Im Namen des Vaters

DOKU Harlan-Biografie und Familienporträt: „Im Schatten von Jud Süß“ (23.15 Uhr, WDR)

Aus heutiger Sicht ist kaum nachvollziehbar, was 1940 die Faszination von „Jud Süß“ ausmachte. Zu plump, zu theatralisch erscheinen die Szenen, zu simpel ist das Feindbild des jüdischen Geschäftsmanns gezeichnet. Dennoch traf „Jud Süß“, das Meisterstück der NS-Propagandamaschine, wie so viele der Filme des Regisseurs Veit Harlan, den Nerv der Zeit genau.

Doch war Harlan nun ein naiver Künstler, der Goebbels auf den Leim ging? Drehte er aus Angst? War er ein gewissenloser Ästhetiker, der die Chance auf unglaubliche Budgets sah?
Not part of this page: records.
-- ==== Sys2Proof/Machine/Tasks.lean ====
section
/-! DEFINITION. Estimate tasks: the ring (R176 to R178), staging and dispatch (R179, R180), overrun (R181), stealing (R183 to
R187), the expiry of proposals (R189). -/

namespace Sys2Proof.Machine

/-! ### The ring (R176, R178) -/

/-- R178: the number of tasks in the ring; a TAIL out of range empties it. -/
def State.ringCount (s : State) (t c : Nat) : Nat :=
  let n := s.ringDiff t c
  if s.ringSize t c = 0 ∨ s.ringSize t c < n then 0 else n

/-- The task `i` positions from the head. -/
def State.ringTask (s : State) (t c i : Nat) : Task :=
  let j := (s.ringHead t c + i) % 2 ^ 16 % s.ringSize t c
  taskOf (s.bytesAt .core (coreKey t c) (s.ringBase t c + 32 * (1 + j)) 32)

/-- HEAD is advanced; bits [31:16] of its word are written as 0. -/
def State.advanceHead (s : State) (t c n : Nat) : State :=
  s.writeAll .core (coreKey t c) (s.ringBase t c) (leBytes 4 ((s.ringHead t c + n) % 2 ^ 16)) false

/-! ### Staging (R179) -/

/-- R177, R179: the descriptor carries no reserved code, and its layer is declared. -/
def State.taskOk (s : State) (k : Task) : Bool :=
  let w0 := k.w0.toNat
  k.steal != 3 && bits w0 31 23 == 0 && bits k.w2.toNat 31 24 == 0 && bits k.w3.toNat 31 20 == 0 &&
  (if k.adapt then s.keeper.layers.any fun l => l.index == k.layer else k.layer == 0)

/-- The next task in the order of R179, taken from its place. -/
def State.nextTask (s : State) (t c : Nat) : Option (Task × State) :=
  let d := s.disp t c
  match d.ret, d.steal with
  | some k, _ => some (k, s.updDisp t c fun d => { d with ret := none })
  | none, k :: r => some (k, s.updDisp t c fun d => { d with steal := r })
  | none, [] => if s.ringCount t c = 0 then none else some (s.ringTask t c 0, s.advanceHead t c 1)

/-- A task is staged and its input stream released; none where the descriptor or its stream is refused. -/
def State.stageTask (s : State) (t c : Nat) (k : Task) : Option State :=
  if s.taskOk k then
    let s := s.updDisp t c fun d => { d with staged := some k, ready := decide (k.instr = 0xFFFF) }
    if k.instr = 0xFFFF then some s
    else s.enterStream t c 2 .taskIn k.instr (s.core t c).clock
  else none

/-- Descriptors are taken until one is staged or none is left. -/
def State.stageNext (s : State) (t c : Nat) : Nat → State
  | 0 => s
  | n + 1 =>
    match s.nextTask t c with
    | none => s
    | some (k, s) =>
      match s.stageTask t c k with
      | some s => s
      | none =>
        let s := if s.taskOk k then s.refuseStream t c else s
        (s.flag (tileDA t) (pgVec c) 2).stageNext t c n

/-- The dispatcher of a core that carries a logical core works. -/
def State.dispatches (s : State) (t c : Nat) : Bool :=
  decide (s.place.roleOf t c < 8) && (s.place.logical t).isSome && s.pageEn (tileDA t) (pgVec c) && s.pageEn (tileDA t) (pgSeq c)

/-- It takes tasks: VEC_RING_CTRL.EN. -/
def State.takesTasks (s : State) (t c : Nat) : Bool := bit (s.reg (tileDA t) (pgVec c) 0x04C) 0 && s.dispatches t c

/-- R389: from the restart strobe to the restart edge no task is dispatched, and none is staged, whose ring the restore takes back
(notes/assumptions/223.md). -/
def State.restoring (s : State) : Bool := decide (s.pacer.phase = .restarting)

/-- TASK_STAGE (R179). -/
def execTaskStage (t c : Nat) (s : State) : Out :=
  .next <|
    if s.takesTasks t c && !s.restoring && (s.disp t c).staged.isNone then (s.checkRing t c).stageNext t c (s.ringCount t c + 9) else s

/-! ### Dispatch (R180, R181) -/

/-- R396: a reserve die has entered service and is not loaded yet: no estimate task is dispatched. -/
def State.awaitsReserve (s : State) : Bool :=
  s.keeper.reserveLoads.any fun x => !(s.place.unjoined.contains (16 * x.1))

/-- TASK_DISPATCH (R180): the descriptor is copied to the class 2 window and the task starts. -/
def execTaskDispatch (t c : Nat) (s : State) : Out :=
  .next <|
    let d := s.disp t c
    let k := s.core t c
    match d.staged with
    | none => s
    | some task =>
      if d.ready && !k.bG.active && !k.bL.active && !k.bE.active && !s.awaitsReserve && !s.restoring && (s.place.dieState t == 1) then
        let s := s.writeAll .core (coreKey t c) (s.window t c 2).1 task.bytes false
        let s := s.updDisp t c fun d => { d with
          staged := none, ready := false, running := some task, dispTick := s.tick, xfaulted := false }
        let s := s.startBank t c 2 true task.skip 0 0 (BitVec.ofNat 17 task.entry) task.w1
        s.beginSample t c task.adapt task.latest
      else s

/-- A task with RETRY set. -/
def Task.retried (k : Task) : Task := { k with w0 := BitVec.ofNat 32 (setBit k.w0.toNat 22) }

/-- TASK_OVERRUN (R181): the edge that ends tick (dispatch + LATEST). A task with a stream that has faulted is parked (R222). -/
def execTaskOverrun (t c : Nat) (s : State) : Out :=
  .next <|
    let d := s.disp t c
    match d.running with
    | none => s
    | some k =>
      let last := d.dispTick + k.latest
      let due := decide (last < s.tick) || (decide (last = s.tick) && decide (s.period ≤ s.pacer.cycle))
      if s.running && due && (s.bank t c 2).isTask && (s.bank t c 2).active then
        let s := (s.flag pacerDA pgTkc 3).endUnits2 t c
        let s := (s.deactivate t c 2).updDisp t c fun d => { d with running := none, xfaulted := false }
        if d.xfaulted then s.parkTask t c k else if k.retry then s else s.returnTask t c k.retried
      else s

/-! ### Stealing (R183 to R187) -/

/-- R183: the victims of a round: logical die, logical core, SCOPE. -/
def State.victims (s : State) (t c n k : Nat) : List (Nat × Nat × Nat) :=
  let own := (List.range 7).map fun i => (n, (k + 1 + i) % 8, 0)
  let w := s.reg (tileDA t) (pgVec c) 0x050
  own ++ (List.range 4).flatMap fun p =>
    let d := bits w (8 * p + 7) (8 * p)
    if d = 0xFF then [] else (List.range 8).map fun j => (d, j, 1)

/-- A reply with nothing: the next victim, or the wait after a full round. -/
def State.nextVictim (s : State) (t c : Nat) : State :=
  let n := s.place.logical t |>.getD 0
  let len := (s.victims t c n (s.place.roleOf t c)).length
  let wait := bits (s.reg (tileDA t) (pgVec c) 0x04C) 15 8 != 0
  s.updDisp t c fun d =>
    let d := { d with request := none, victim := d.victim + 1 }
    if len ≤ d.victim then { d with victim := 0, backoff := wait } else d

/-- R184: the payload of a steal request. -/
def stealRequestData (n k count scope : Nat) (seq : Word) : List Byte :=
  leBytes 4 (n % 2 ^ 8 + 2 ^ 8 * k + 2 ^ 16 * (count % 8) + 2 ^ 24 * scope) ++ leBytes 4 seq.toNat

/-- R183: nothing to run and nothing to take. -/
def State.idleDisp (s : State) (t c : Nat) : Bool :=
  let d := s.disp t c
  d.ret.isNone && d.steal.isEmpty && d.staged.isNone && decide (s.ringCount t c = 0) && d.request.isNone && !d.backoff

/-- STEAL_SEND (R183), where STEAL_EN is set: a request to the next victim; one that cannot be routed counts as a reply with
nothing. -/
def execStealSend (t c : Nat) (s : State) : Out :=
  .next <|
    let ctrl := s.reg (tileDA t) (pgVec c) 0x04C
    match s.place.logical t with
    | none => s
    | some n =>
      let k := s.place.roleOf t c
      if s.dispatches t c && bit ctrl 1 && s.idleDisp t c then
        let d := s.disp t c
        match (s.victims t c n k)[d.victim]? with
        | none => s.nextVictim t c
        | some (vn, vk, scope) =>
          let s := s.updDisp t c fun d => { d with
            request := some d.reqSeq, reqSeq := d.reqSeq + 1, reqSince := s.boot.time }
          match s.physCore vn vk with
          | some (vt, vc) =>
            if (s.routeTo (tileDA t) c (tileDA vt)).isSome then
              s.post (msgPkt (tileDA t) c (tileDA vt) vc 2 0x01 (stealRequestData n k (bits ctrl 4 2) scope d.reqSeq))
            else ((s.flag (tileDA t) pgNi 1).flag (tileDA t) (pgVec c) 5).nextVictim t c
          | none => ((s.flag (tileDA t) pgNi 1).flag (tileDA t) (pgVec c) 5).nextVictim t c
      else s

/-- R186: the payload of a steal reply. -/
def stealReplyData (n k : Nat) (given : List Task) (seq : Nat) : List Byte :=
  leBytes 4 (n % 2 ^ 8 + 2 ^ 8 * (k % 16) + 2 ^ 16 * given.length) ++ leBytes 4 seq ++ List.replicate 24 0 ++
    given.flatMap Task.bytes

/-- R185: a task as its victim gives it. -/
def Task.stolenFrom (k : Task) (n c : Nat) : Task :=
  { k with w0 := BitVec.ofNat 32 (setBit k.w0.toNat 21),
           w3 := BitVec.ofNat 32 (putBits k.w3.toNat 19 8 (n % 2 ^ 8 + 2 ^ 8 * c)) }

/-- The run of tasks from the head that qualify, at most `n` (R185). -/
def State.givable (s : State) (t c scope : Nat) : Nat → Nat → List Task
  | _, 0 => []
  | i, n + 1 =>
    let k := s.ringTask t c i
    if k.steal = 2 ∨ (k.steal = 1 ∧ scope = 0) then k :: s.givable t c scope (i + 1) n else []

/-- STEAL_REQUEST (R185): the victim answers, and gives tasks from its ring head. -/
def execStealRequest (p : Packet) (s : State) : Out :=
  s.message p 0x01 (decide (dieKind p.dst.toNat = some .tile) && decide (p.dport.toNat < 9) && decide (p.len = 8)) fun s =>
    let t := tileOfDA p.dst.toNat
    let c := p.dport.toNat
    let w := pword p 0
    let n := s.place.logical t |>.getD 0xFF
    let k := s.place.roleOf t c
    let count := bits w 18 16
    let bad := bits w 15 12 != 0 || bits w 23 19 != 0 || bits w 31 25 != 0
    let have_ := s.ringCount t c
    let g := if bad then [] else (s.givable t c (bits w 24 24) 0 (min count ((have_ + 1) / 2))).map fun x => x.stolenFrom n k
    let s := if g.isEmpty then s else (s.advanceHead t c g.length).incReg (tileDA t) (pgVec c) 0x058 g.length
    s.post (msgPkt (tileDA t) c p.src.toNat p.sport.toNat 2 0x02 (stealReplyData n k g (pword p 1)))

/-- R186: the reply is as long as GIVEN says and carries no reserved bit. -/
def stealReplyOk (p : Packet) : Bool :=
  let w := pword p 0
  decide (dieKind p.dst.toNat = some .tile) && decide (p.dport.toNat < 9) &&
  decide (p.len.toNat = 32 * (1 + bits w 18 16)) && bits w 15 12 == 0 && bits w 31 19 == 0

/-- STEAL_REPLY (R187): the thief places the tasks in its steal buffer; poisoned descriptors are discarded. -/
def execStealReply (p : Packet) (s : State) : Out :=
  s.message p 0x02 (stealReplyOk p) fun s =>
    let t := tileOfDA p.dst.toNat
    let c := p.dport.toNat
    let da := tileDA t
    if (s.disp t c).request = some (BitVec.ofNat 32 (pword p 1)) then
      let g := bits (pword p 0) 18 16
      let all := (List.range g).map fun i => (taskOf ((p.data.drop (32 * (1 + i))).take 32), p.psn.getD (1 + i) false)
      let good := all.filter fun x => !x.2
      let s := if g = 0 then s.nextVictim t c
        else s.updDisp t c fun d => { d with request := none, victim := 0, steal := (d.steal ++ good.map (·.1)).take 8 }
      let s := if g = 0 then s else s.incReg da (pgVec c) 0x05C g
      if all.length = good.length then s else s.flag da (pgVec c) 4
    else s.flag da (pgVec c) 5

/-- The reply to a request has arrived. -/
def State.stealAnswered (s : State) (t c : Nat) (seq : Word) : Bool :=
  s.net.arrived.any fun p => p.dst.toNat == tileDA t && p.dport.toNat == c && p.opc == opMSG && decide (pword p 1 = seq.toNat)

/-- R183, R251: a steal request that no reply answers within NI_TIMEOUT ends with the error response TIMEOUT: a reply with nothing,
and STEAL_ERR (notes/assumptions/198.md). -/
def State.stealTimeout (s : State) (da c : Nat) : State :=
  let t := tileOfDA da
  match dieKind da, (s.disp t c).request with
  | some .tile, some seq =>
    if 9 ≤ c ∨ s.stealAnswered t c seq ∨ s.boot.time < (s.disp t c).reqSince + s.niTimeout da then s
    else (((s.flag da pgNi 0).incReg da pgNi 0x064).flag da (pgVec c) 5).nextVictim t c
  | _, _ => s

/-- BACKOFF (R183): the wait after an empty round is over. -/
def execBackoff (t c : Nat) (s : State) : Out := .next (s.updDisp t c fun d => { d with backoff := false })

/-! ### Proposals (R189) -/

/-- PROPOSAL_EXPIRY: the oldest proposal of a core, 64 ticks after it was handed to audit. -/
def execProposalExpiry (t c : Nat) (s : State) : Out :=
  .next <|
    match s.keeper.proposals.find? fun x => x.t == t && x.c == c && decide (x.tick + 64 ≤ s.tick) with
    | none => s
    | some x => (s.setKeeper { s.keeper with proposals := s.keeper.proposals.erase x }).countAdapt t c 3

end Sys2Proof.Machine
end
Oder einfach: ein Antisemit?

Anhand dieser Fragen führt Felix Moeller durch Harlans Leben: seine Ehe mit seiner Stammschauspielerin, der „Reichswasserleiche“ Kristina Söderberg, seine bombastischen Filmproduktionen der Nazizeit, seine berechtigte Stigmatisierung danach. „Im Schatten von Jud Süß“, der passend zum heutigen Kinostart von Oskar Roehlers „Jud Süß – Film ohne Gewissen“ (s. Seite 15) und einen Tag nach Harlans 111. Geburtstag im WDR läuft, ist ein sachlicher und formal klassischer Dokumentarfilm. Der Hundertminüter nähert sich dem Thema aber mit einem klugen Kniff: Abgesehen von einem Filmwissenschaftler beurteilen ausschließlich die Kinder und Enkel Harlans die Frage nach dessen Rolle.

Mit der Schuld, die Harlan auf den Namen seiner Familie geladen hat, gehen sie sehr unterschiedlich um. Das geht von Harlans Sohn und Kritiker Thomas und seiner Enkelin Jessica Jacoby – Tochter eines Juden –, bis zu Kristian Harlan, für den doch „dein Vater dein Vater ist“, den man nicht öffentlich kritisiert.

Die Erinnerung der Nachkommen widerspricht sich manchmal diametral. Es ist ein weitverzweigter Clan, dessen Vielgestalt mindestens so spannend ist wie die Frage nach Harlans Schuld. Man wäre gerne mal bei einem Familientreffen dabei. Es ginge sicher hoch her.